__Exercise instructions__
Each entry must be written out again exactly as it stands.
====== Data in this exercise
/-! ### The breaks (R109) -/

theorem State.syncBad_lbrkU : s.syncBad f .lbrkU = f.loops.isEmpty := by
  simp [State.syncBad, waitCapable, State.loopBad, isLoop, State.breaks]

theorem State.syncBad_lbrk {a : Src} : s.syncBad f (.lbrk a) = (s.breaks f (.lbrk a) && f.loops.isEmpty) := by
  simp [State.syncBad, waitCapable, State.loopBad, isLoop]

theorem State.loopBreak_of_cons {e : LoopEntry} {rest : List LoopEntry} (stack : (s.ctx f.core f.ctx).loops = e :: rest) :
    s.loopBreak f = (s.modCtx f.core f.ctx fun k => { k with loops := rest }).modFocus fun g => { g with lr := some (e.stop + 1) } := by
  rw [State.loopBreak, stack]

/-- An admitted form that breaks traps without an entry, and else pops the innermost one. -/
theorem exec_break_cases {name : String} {go : Focus → State} (ran : exec i s = syncSlot i name s go) (breaks : go f = s.loopBreak f)
    (bad : s.syncBad f i = f.loops.isEmpty) (h : s.admits f i) :
    (f.loops = [] → exec i s = .next (s.raise f (partOf i) 0x01 0)) ∧
      ∀ e rest, f.loops ≠ [] → (s.ctx f.core f.ctx).loops = e :: rest →
        exec i s = .next ((s.modCtx f.core f.ctx fun k => { k with loops := rest }).modFocus fun g => { g with lr := some (e.stop + 1) }) := by
  refine ⟨fun none => ran.trans (syncSlot_bad name _ h.1 (by rw [bad, none]; rfl)), fun e rest some stack => ?_⟩
  rw [ran, syncSlot_go name _ h (by rw [bad]; exact List.isEmpty_eq_false_iff.mpr some), breaks, State.loopBreak_of_cons stack]

end

/-! ### The count at a loop's end (R109) -/

section
variable {i : BitVec 12} {e : LoopEntry}

theorem countAt_cons_done {rest : List LoopEntry} (here : e.stop = i) (last : e.count.toNat ≤ (e.idx + 1).toNat) : countAt i (e :: rest) = countAt i rest := by
  rw [countAt, if_pos here, if_neg (Nat.not_lt.mpr last)]

theorem countAt_cons_continues {rest : List LoopEntry} (here : e.stop = i) (more : (e.idx + 1).toNat < e.count.toNat) :
    countAt i (e :: rest) = ({ e with idx := e.idx + 1 } :: rest, some e.start) := by
  rw [countAt, if_pos here, if_pos more]

theorem countAt_elsewhere {out : List LoopEntry} (elsewhere : ∀ e ∈ out.head?, e.stop ≠ i) : countAt i out = (out, none) := by
  cases out with
  | nil => rfl
  | cons e rest => rw [countAt, if_neg (elsewhere e rfl)]

/-- Entries that end here with their last iteration are popped. -/
theorem countAt_done_append {done : List LoopEntry} (h : ∀ e ∈ done, e.stop = i ∧ e.count.toNat ≤ (e.idx + 1).toNat) (out : List LoopEntry) :
    countAt i (done ++ out) = countAt i out := by
  induction done with
  | nil => rfl
  | cons e done ih =>
    obtain ⟨⟨here, last⟩, rest⟩ := List.forall_mem_cons.mp h
    rw [List.cons_append, countAt_cons_done here last, ih rest]

end

/-! ### The loop indices (R107) -/

theorem Focus.lp_of_some {f : Focus} {n : BitVec 3} {e : LoopEntry} (h : f.loops[n.toNat]? = some e) : f.lp n = e.idx := by
  rw [Focus.lp, h]
  rfl

theorem Focus.lp_of_none {f : Focus} {n : BitVec 3} (h : f.loops.length ≤ n.toNat) : f.lp n = 0 := by
  rw [Focus.lp, List.getElem?_eq_none h]
  rfl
============
__Problem solution__
/-! ### The breaks (R109) -/

theorem State.syncBad_lbrkU : s.syncBad f .lbrkU = f.loops.isEmpty := by
  simp [State.syncBad, waitCapable, State.loopBad, isLoop, State.breaks]

theorem State.syncBad_lbrk {a : Src} : s.syncBad f (.lbrk a) = (s.breaks f (.lbrk a) && f.loops.isEmpty) := by
  simp [State.syncBad, waitCapable, State.loopBad, isLoop]

theorem State.loopBreak_of_cons {e : LoopEntry} {rest : List LoopEntry} (stack : (s.ctx f.core f.ctx).loops = e :: rest) :
    s.loopBreak f = (s.modCtx f.core f.ctx fun k => { k with loops := rest }).modFocus fun g => { g with lr := some (e.stop + 1) } := by
  rw [State.loopBreak, stack]

/-- An admitted form that breaks traps without an entry, and else pops the innermost one. -/
theorem exec_break_cases {name : String} {go : Focus → State} (ran : exec i s = syncSlot i name s go) (breaks : go f = s.loopBreak f)
    (bad : s.syncBad f i = f.loops.isEmpty) (h : s.admits f i) :
    (f.loops = [] → exec i s = .next (s.raise f (partOf i) 0x01 0)) ∧
      ∀ e rest, f.loops ≠ [] → (s.ctx f.core f.ctx).loops = e :: rest →
        exec i s = .next ((s.modCtx f.core f.ctx fun k => { k with loops := rest }).modFocus fun g => { g with lr := some (e.stop + 1) }) := by
  refine ⟨fun none => ran.trans (syncSlot_bad name _ h.1 (by rw [bad, none]; rfl)), fun e rest some stack => ?_⟩
  rw [ran, syncSlot_go name _ h (by rw [bad]; exact List.isEmpty_eq_false_iff.mpr some), breaks, State.loopBreak_of_cons stack]

end

/-! ### The count at a loop's end (R109) -/

section
variable {i : BitVec 12} {e : LoopEntry}

theorem countAt_cons_done {rest : List LoopEntry} (here : e.stop = i) (last : e.count.toNat ≤ (e.idx + 1).toNat) : countAt i (e :: rest) = countAt i rest := by
  rw [countAt, if_pos here, if_neg (Nat.not_lt.mpr last)]

theorem countAt_cons_continues {rest : List LoopEntry} (here : e.stop = i) (more : (e.idx + 1).toNat < e.count.toNat) :
    countAt i (e :: rest) = ({ e with idx := e.idx + 1 } :: rest, some e.start) := by
  rw [countAt, if_pos here, if_pos more]

theorem countAt_elsewhere {out : List LoopEntry} (elsewhere : ∀ e ∈ out.head?, e.stop ≠ i) : countAt i out = (out, none) := by
  cases out with
  | nil => rfl
  | cons e rest => rw [countAt, if_neg (elsewhere e rfl)]

/-- Entries that end here with their last iteration are popped. -/
theorem countAt_done_append {done : List LoopEntry} (h : ∀ e ∈ done, e.stop = i ∧ e.count.toNat ≤ (e.idx + 1).toNat) (out : List LoopEntry) :
    countAt i (done ++ out) = countAt i out := by
  induction done with
  | nil => rfl
  | cons e done ih =>
    obtain ⟨⟨here, last⟩, rest⟩ := List.forall_mem_cons.mp h
    rw [List.cons_append, countAt_cons_done here last, ih rest]

end

/-! ### The loop indices (R107) -/

theorem Focus.lp_of_some {f : Focus} {n : BitVec 3} {e : LoopEntry} (h : f.loops[n.toNat]? = some e) : f.lp n = e.idx := by
  rw [Focus.lp, h]
  rfl

theorem Focus.lp_of_none {f : Focus} {n : BitVec 3} (h : f.loops.length ≤ n.toNat) : f.lp n = 0 := by
  rw [Focus.lp, List.getElem?_eq_none h]
  rfl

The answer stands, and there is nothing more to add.